I don't like it.  I can feel it creeping up on me almost constantly.  From the time I wake up, to the time my head hits the pillow.  Even my dreams revolve around me!  Ha!  Just this morning, I was sitting on my porch and I was alone for a few seconds, sipping my coffee.  I was actually enjoying my silence A.L.O.T.  Suddenly, one boy comes out, then another, and soon, all seven and my youngest little girl, all joined me.  They saw my stillness, and respected me greatly and just sat quietly and stared at me until I completed my coffee.  (Insert roaring laughter)  In reality, I felt my tenseness grow as the first one started to argue with the other one and then a baseball comes flying onto the porch missing my head by inches, and soon the youngest is screaming at the top of her lungs because a brother has tripped her "accidently" and she fell and scraped her knee.  Within seconds of my quiet coffee moment, the battle with "self" began.  I desire to be patient, loving, kind with my responses, but I fail miserably so often.

I want to teach my children to respond patiently, lovingly and kindly but then I realize, I need to be their example.  How do I do that?  Moment by moment.  Truth is, more often then not, I respond incorrectly.  The first, second and maybe even the third time, I got that covered but by the fourth or fifth time of arguing, tattling, or screaming I hear in 1 minute or less, I have HAD it!  I would like to sit here and tell you I have all of this figured out, but I don't.  I will tell you, that I run to my Father.  My Heavenly Father helps me put things in perspective.  Yes, HE is my answer!  I have to turn to Him day by day, moment by moment, to get a hold of "self".  Does He know the struggles I face raising this next generation for Him?  Yep!  Think of all the "unruly" children He has to parent!  When He walked this earth, it seemed some days everybody was against Him and yet He CHOOSE to put others first.  I am finding out more and more, it is a CHOICE I make to embrace the job given to me as a mother of 12.  I CANNOT put myself first hardly ever!  That's hard!  I'm guilty of letting my kids watch a movie so I can have some time to myself.  Is that wrong?  Not always but what is my hearts motive at the time?  It's the times when I get off my duff and go play baseball with them or shoot some hoops, I'm horrible at both of those things but they don't seem to care, or build a bike ramp, that we laugh, and connect and suddenly "self" doesn't seem so important.  I only have this time for a short time.  Its been 21 years since my last one was an infant and what I wouldn't do to go back in time for another hike, have one more picnic, or color a picture together with him.  It's gone!  I won't remember all those quiet sips of coffee I missed or the ticking of the clock.  Those things will ALL be there when I'm gray and old, well the gray has kicked in already, but old anyway.  These precious years are quickly going by.  Use these moment of His "Nudges of Grace".  I see it in pictures and I hear it in their voices.  I also hear it in my Fathers voice...
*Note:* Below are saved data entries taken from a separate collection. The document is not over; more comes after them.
-- ==== Sys2Proof/Machine/Space.lean ====
section
/-! DEFINITION. Layout entries, addresses, contexts, page walks, TLBs and the bytes of memory (08_memory_spaces R121 to R135,
R140; 01_organisation R18, R19; 28_platform R363, R364). -/

namespace Sys2Proof.Machine

/-! ### Cause codes (R276) -/

def causeILLEGAL : Nat := 1
def causePRIV : Nat := 2
def causeLAYOUT : Nat := 3
def causeALIGN : Nat := 4
def causePAGE : Nat := 5
def causeDATA : Nat := 6
def causeASSIST : Nat := 7
def causeBREAK : Nat := 8
def causeWATCH : Nat := 9
def causeREMOTE : Nat := 10
def causeLOST : Nat := 11
def causeQUOTA : Nat := 12
def causeECALL : Nat := 13

/-- A cause with its trap value (R276). -/
abbrev Trap := Nat × Word

/-! ### Physical ranges (R18) -/

def hbmBytes : Nat := 2 ^ 42
def csmBase : Nat := 2 ^ 43
def csmBytes : Nat := 2 ^ 30
def ctlBase : Nat := 0x0C0000000000
def ctlBytes : Nat := 2 ^ 32
def cxlBase : Nat := 2 ^ 44

def inHbm (pa : Nat) : Bool := decide (pa < hbmBytes)
def inCsm (pa : Nat) : Bool := decide (csmBase ≤ pa ∧ pa < csmBase + csmBytes)
def inCtl (pa : Nat) : Bool := decide (ctlBase ≤ pa ∧ pa < ctlBase + ctlBytes)
def inCxl (pa : Nat) : Bool := decide (cxlBase ≤ pa ∧ pa < cxlBase + Config.cxlBytes)

/-- Whether a physical address lies in an assigned range (R18). -/
def assigned (pa : Nat) : Bool := inHbm pa || inCsm pa || inCtl pa || inCxl pa

/-- The location of a physical address of a module. -/
def locOf (m pa : Nat) : Nat := m * 2 ^ 52 + pa

/-- The location of a byte of a Moraine bank page. -/
def moraineLoc (sw bank off : Nat) : Nat := 2 ^ 62 + (sw * 49152 + bank) * 2 ^ 21 + off

def locPa (loc : Nat) : Nat := loc % 2 ^ 52
def locModule (loc : Nat) : Nat := loc / 2 ^ 52

/-- The HBM stack of a physical address (R19). -/
def stackOf (pa : Nat) : Nat := bits pa 16 12 ^^^ bits pa 21 17

/-- The home die, 0 to 7, of a physical address (R19). -/
def homeDie (pa : Nat) : Nat := if inCsm pa then bits pa 29 27 else stackOf pa / 4

/-- The cluster of a module whose CSM holds a physical address (R18). -/
def csmCluster (m pa : Nat) : Nat := m * 128 + bits pa 29 23

/-! ### Regions and contexts -/

/-- The region of a module, or one with every field zero. -/
def State.region (s : State) (m r : Nat) : Region := SMap.getD (s.module m).regions r {}

/-- A field of the effective control block (R24). -/
def Region.f (r : Region) (hi lo : Nat) : Nat := bits r.eff.toNat hi lo

/-- An address space: context, layout table, heap window base, limit and offset (R24, R14). -/
structure Space where
  ctx : Nat := 0
  ltab : Nat := 0
  heap : Nat × Nat × Nat := (0, 0, 0)
  deriving DecidableEq, Repr

/-- The address space of a region (R24). -/
def Region.space (r : Region) : Space :=
  { ctx := r.f 101 86, ltab := r.f 511 448, heap := (r.f 575 512, r.f 639 576, r.f 703 640) }

/-- The address space of a thread (R14, R24). -/
def State.space (s : State) (t : Nat) : Space :=
  let th := s.thr t
  if isCcc t then
    { ctx := bits th.cctx.toNat 15 0, ltab := th.cltab.toNat,
      heap := (th.chbase.toNat, th.chlimit.toNat, th.choff.toNat) }
  else (s.region (threadModule t) th.region).space

/-- Supervisor mode (R70): only a CCC slot has it. -/
def State.supervisor (s : State) (t : Nat) : Bool := isCcc t && (s.thr t).super

/-- The region a thread acts for: none for a CCC thread, which belongs to no region, but that user code there acts for CCTX.RGN where
CCTX.RGNV is 1 (R14). -/
def State.actsFor (s : State) (t : Nat) : Option Nat :=
  let th := s.thr t
  if isCcc t then
    if !th.super && bit th.cctx.toNat 24 then some (bits th.cctx.toNat 23 16) else none
  else some th.region

/-- Whether region `r` is region `a` or descends from it, walking at most `fuel` parents (R26). -/
def State.descends (s : State) (m : Nat) : Nat → Nat → Nat → Bool
  | 0, r, a => decide (r = a)
  | fuel + 1, r, a =>
    if r = a then true
    else match (s.region m r).parent with
      | some p => s.descends m fuel p a
      | none => false

/-- The region check of R34, R107, R109, R118, R283 for a thread and a target region (R14). -/
def State.mayReach (s : State) (t r : Nat) : Bool :=
  if s.supervisor t then SMap.has (s.module (threadModule t)).regions r
  else match s.actsFor t with
    | some a => s.descends (threadModule t) 256 r a
    | none => false

/-- The region and its ancestors, nearest first. -/
def State.ancestors (s : State) (m : Nat) : Nat → Nat → List Nat
  | 0, r => [r]
  | fuel + 1, r => r :: (match (s.region m r).parent with | some p => s.ancestors m fuel p | none => [])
 "I have given you this opportunity to show these children MY love and MY grace.  Spend these moments wisely.  Treasure the time when you have all the answers and they want to sit on your lap and stroke your hair, mama.  I am using this time to mold you and them, into something that goes beyond your "SELF".  It reaches all the way to MY heart.  Love them. Simply, love Me and teach them to do the same.  That is my desire and in that dying to "self", you will find rest." 

You see, it is actually MORE of a struggle to be selfish then it is to learn to rest in Jesus and give "self" to Him.  The rewards are so great!!  Better than a quiet porch with a cup of coffee.
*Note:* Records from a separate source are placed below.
/-- Whether a holder makes a request wait: a request goes on only once the abort of a holder has restored the tile (R261). -/
def State.mustWait (s : State) (m : Nat) (req : Option Age) (h : Holder × Age × Run) : Bool :=
  s.abortPending h.1 || match req with
  | some a => !Age.older a h.2.1
  | none => s.protectedAge m h.2.1 || s.irrevocable h.1

/-- The holders that a request on a tile conflicts with; a thread never conflicts with itself (R260). -/
def State.conflicting (s : State) (a : Agent) (kind tile : Nat) : List (Holder × Age × Run) :=
  (s.holders (locModule (tile * 512 % 2 ^ 64))).filter fun h =>
    h.2.2.conflicts kind tile && !(a.isThread && decide (h.1 = Holder.thread a.thread))

/-- Whether a request in the directories' queue still waits: its thread is parked for the tile, or the engine's operation or the packet
that it belongs to is not over. -/
def State.stillQueued (s : State) (q : Nat × Nat × Nat × Nat) : Bool :=
  let t := q.2.1
  let c := s.cluster q.2.2.2
  (match (s.thr t).wait with
    | .retry (.conflict tile _ _) => decide (tile = q.1)
    | .retry (.fetch _ _ (some (tile, _))) => decide (tile = q.1)
    | _ => false)
  || (s.net.any fun p => decide (p.thread = t ∧ p.srcu = q.2.2.1))
  || (match q.2.2.1 with
    | 2 => (c.streams.any fun e => decide (e.2.thread = t)) || (c.starts.any fun e => decide (e.thread = t))
    | 3 => (c.copies.any fun o => decide (o.thread = t)) || (s.thr t).staging
    | 4 => c.nears.any fun o => decide (o.thread = t)
    | 6 => !(s.module (clusterModule q.2.2.2)).tripped
    | 8 => (match s.agenda with
      | .hostAccess _ _ _ _ :: _ => true
      | _ => false)
    | 9 => (match s.agenda with
      | .eviction _ _ :: _ => true
      | _ => false)
    | _ => (s.core (threadCore t)).sideLog.any fun e => decide (e.thread = t))

/-- Whether an agent's request waits for a tile behind one that reached the directory before it (R261). -/
def State.queuedBehind (s : State) (a : Agent) (tile : Nat) : Bool :=
  let key := (tile, a.thread, a.unit, a.cluster)
  let q := s.dirQueue.filter fun e => decide (e.1 = tile)
  q.contains key && (q.takeWhile fun e => decide (e ≠ key)).any fun e => s.stillQueued e

/-- A request waits for a tile, behind those that wait there (R261). -/
def State.enqueue (s : State) (a : Agent) (tile : Nat) : State :=
  let key := (tile, a.thread, a.unit, a.cluster)
  if s.dirQueue.contains key then s else { s with dirQueue := s.dirQueue ++ [key] }

/-- An agent's request no longer waits for a tile. -/
def State.dequeue (s : State) (a : Agent) (tile : Nat) : State :=
  if s.dirQueue = [] then s else { s with dirQueue := s.dirQueue.filter fun e => decide (e ≠ (tile, a.thread, a.unit, a.cluster)) }

/-- An agent's requests no longer wait for any tile. -/
def State.dequeueAll (s : State) (a : Agent) : State :=
  if s.dirQueue = [] then s else { s with dirQueue := s.dirQueue.filter fun e => decide (e.2 ≠ (a.thread, a.unit, a.cluster)) }

/-- Whether a request on a tile must wait (R261). -/
def State.blocked (s : State) (a : Agent) (kind tile : Nat) : Bool :=
  ((s.conflicting a kind tile).any fun h => s.mustWait (locModule (tile * 512 % 2 ^ 64)) (s.requesterAge a) h)
  || s.queuedBehind a tile

/-! ### Aborts (R262, R263, R273) -/

def abortCONFLICT : Nat := 1
def abortCAPACITY : Nat := 2
def abortFAULT : Nat := 3
def abortREMOTE : Nat := 4
def abortEXPLICIT : Nat := 5
def abortPREEMPT : Nat := 6

/-- Each register and tile that the run wrote has its old value again (R262). -/
def State.undo (s : State) (t : Nat) : State :=
  let g := threadCore t
  let r := (s.thr t).run
  let c := s.core g
  s.setCore g { c with
    store := r.undoRegs.foldl (fun m e => SMap.set m e.1 e.2) c.store
    accs := r.undoTiles.foldl (fun m e => SMap.set m e.1 e.2) c.accs }

/-- Adds what an MMA counts in a cycle: TERMS, ZSKIP, TCYC, GSTALL, MMAN and the counter of its B format (R236). -/
def Core.count (c : Core) (now : Nat) (counts : List Nat) : Core :=
  let add (m : SMap Word) (k n : Nat) : SMap Word := SMap.set m k (SMap.getD m k 0 + BitVec.ofNat 64 n)
  let m := add (add (add (add c.terms 0 (counts.getD 0 0)) 1 (counts.getD 1 0)) 2 (counts.getD 2 0)) 3 (counts.getD 3 0)
  { c with terms := add (add m 4 1) (5 + counts.getD 4 0) 1, counted := some (now, counts) }

/-- What an MMA that wrote its tile in this very cycle added to term counter k: TERMRD does not see it yet, and TERMCLR leaves it
(R237). -/
def Core.termsNow (c : Core) (now k : Nat) : Word :=
  match c.counted with
  | some (cyc, counts) =>
    if cyc ≠ now then 0
    else if k < 4 then BitVec.ofNat 64 (counts.getD k 0)
    else if k = 4 ∨ k = 5 + counts.getD 4 0 then 1 else 0
  | none => 0

/-- A tile's lock clears in this cycle (R42, R224). -/
def State.unlock (s : State) (g tile : Nat) : State :=
  let c := s.core g
  s.setCore g { c with
    locks := c.locks.filter (· ≠ tile), unlocked := SMap.set c.unlocked tile (s.dieCycle (clusterDie (coreCluster g))) }

/-- What a thread waits for is cancelled: a stream start that is not accepted stays, and writes no result (R320), a request no longer waits
at a directory, and an assist that is open in the run ends, with its record and its lock (R224, R261; DESIGN CHOICE, log 41). -/
def State.cancelWait (s : State) (t : Nat) : State :=
  let k := s.cluster (threadCluster t)
  let s := s.setCluster (threadCluster t) { k with starts := k.starts.map fun x => if x.thread = t then { x with wake := false } else x }
  let s := s.dequeueAll (s.agent t)
  if (s.thr t).wait = .trapped then
    (s.thr t).tiles.foldl (fun s k => if (s.core (threadCore t)).locks.contains k then s.unlock (threadCore t) k else s)
      (s.dropRecords (·.ofThread t))
  else s

/-- The die's token is free again where a thread held or asked for it (R264). -/
def State.dropToken (s : State) (t : Nat) : State :=
  let d := s.die (threadDie t)
  s.setDie (threadDie t) { d with
    token := if d.token = some t then none else d.token, tokenQueue := d.tokenQueue.filter (· ≠ t) }

/-- Whether an explicit transaction of a thread is open: from its SOPEN to its abort, or to step 7 of its commit (R255, R265). -/
def Thread.explicitOpen (th : Thread) : Bool := (th.run.active && !th.run.ordered) || decide (th.wait = .commit)

/-- Step 7 of R265: the sets, CAUSE, CODE and CONFL are clear, DEPTH and IRREV are 0, and the die's token is free (R264, R269). -/
def State.closeRun (s : State) (t : Nat) : State :=
  let s := s.dropToken t
  s.setThr t { s.thr t with run := {}, depth := 0, cause := 0, code := 0, confl := 0, irrev := false }

/-- Abort of an explicit transaction at once: registers restored from the checkpoint and the undo copies, speculative bytes, log and
held requests discarded, the status word written, the thread at the fallback target (R262, R268). -/
def State.abortExplicitNow (s : State) (t cause code : Nat) : State :=
  let s := ((s.undo t).cancelWait t).dropToken t
  let th := s.thr t
  let k := th.run.ckpt
  s.setThr t { th with
    sreg := k.sreg, preg := k.preg, fmt := k.fmt, fflags := k.fflags, xclip := k.xclip, gens := k.gens
    pc := th.fallback, wait := .ready, run := {}, depth := 0, irrev := false, cause := cause, code := code, doomed := none, nextPc := none
    confl := if cause = abortCONFLICT then min (th.confl + 1) 15 else 0 }

/-- Abort of an explicit transaction; while its thread is parked on an MMA it waits for the tile (R228, R262). -/
def State.abortExplicit (s : State) (t cause code : Nat) : State :=
  if (s.thr t).wait.inArray then s.doom t (.abort cause code) else s.abortExplicitNow t cause code

/-- Abort of an ordered run at once, whatever state its task is in: its work is discarded, its children are squashed, and the task
returns to ready; a FAULT abort holds it back until its record is resolved (R273). -/
def State.abortOrderedNow (s : State) (cl slot cause : Nat) : State :=
  let x := s.task cl slot
  let s := State.squash squashFuel (s.childrenOf cl slot) s
  let s := if x.state = .dispatched then ((s.undo x.thread).cancelWait x.thread).leaveSlot x.thread else s
  let s := s.readyTask cl slot
  let x := s.task cl slot
  s.setTask cl slot { x with
    run := {}, thread := 0, staged := 4, stagingFault := false, captured := none, heldBack := decide (cause = abortFAULT) }

/-- Abort of an ordered run; while its thread is parked on an MMA it waits for the tile (R228, R273). -/
def State.abortOrdered (s : State) (cl slot cause : Nat) : State :=
  let x := s.task cl slot
  if decide (x.state = .dispatched) && (s.thr x.thread).wait.inArray then s.doom x.thread (.abort cause 0)
  else s.abortOrderedNow cl slot cause

/-- What waited for a thread's MMA happens: its run aborts, or its task is squashed (R48, R228). -/
def State.meetDoom (s : State) (t : Nat) : State :=
  let th := s.thr t
  match th.doomed with
  | some (.abort cause code) =>
    if th.run.ordered then s.abortOrderedNow th.slice th.dslot cause else s.abortExplicitNow t cause code
  | some .squash => s.abortTask th.slice th.dslot
  | none => s

/-- Aborts a run with a cause and a code (R262, R273). -/
def State.abortHolder (s : State) (h : Holder) (cause code : Nat) : State :=
  match h with
  | .thread t =>
    let th := s.thr t
    if th.run.ordered then s.abortOrdered th.slice th.dslot cause
    else if th.run.active then s.abortExplicit t cause code else s
  | .task cl slot => s.abortOrdered cl slot cause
It is so true.  When we find that only HIS love satisfies our "self" desires, then we can rest in the tasks that seem so hard.  How do you find Him?  Ask Him to show you.  He will!

I think I will go climb a tree now, or at least watch and act how scared I am that they are climbing too high and tell them how brave they must be!  Yep, that's what I will go do! :)

 May the God of hope fill you with all joy and peace in believing, so that by the power of the Holy Spirit you may abound in hope.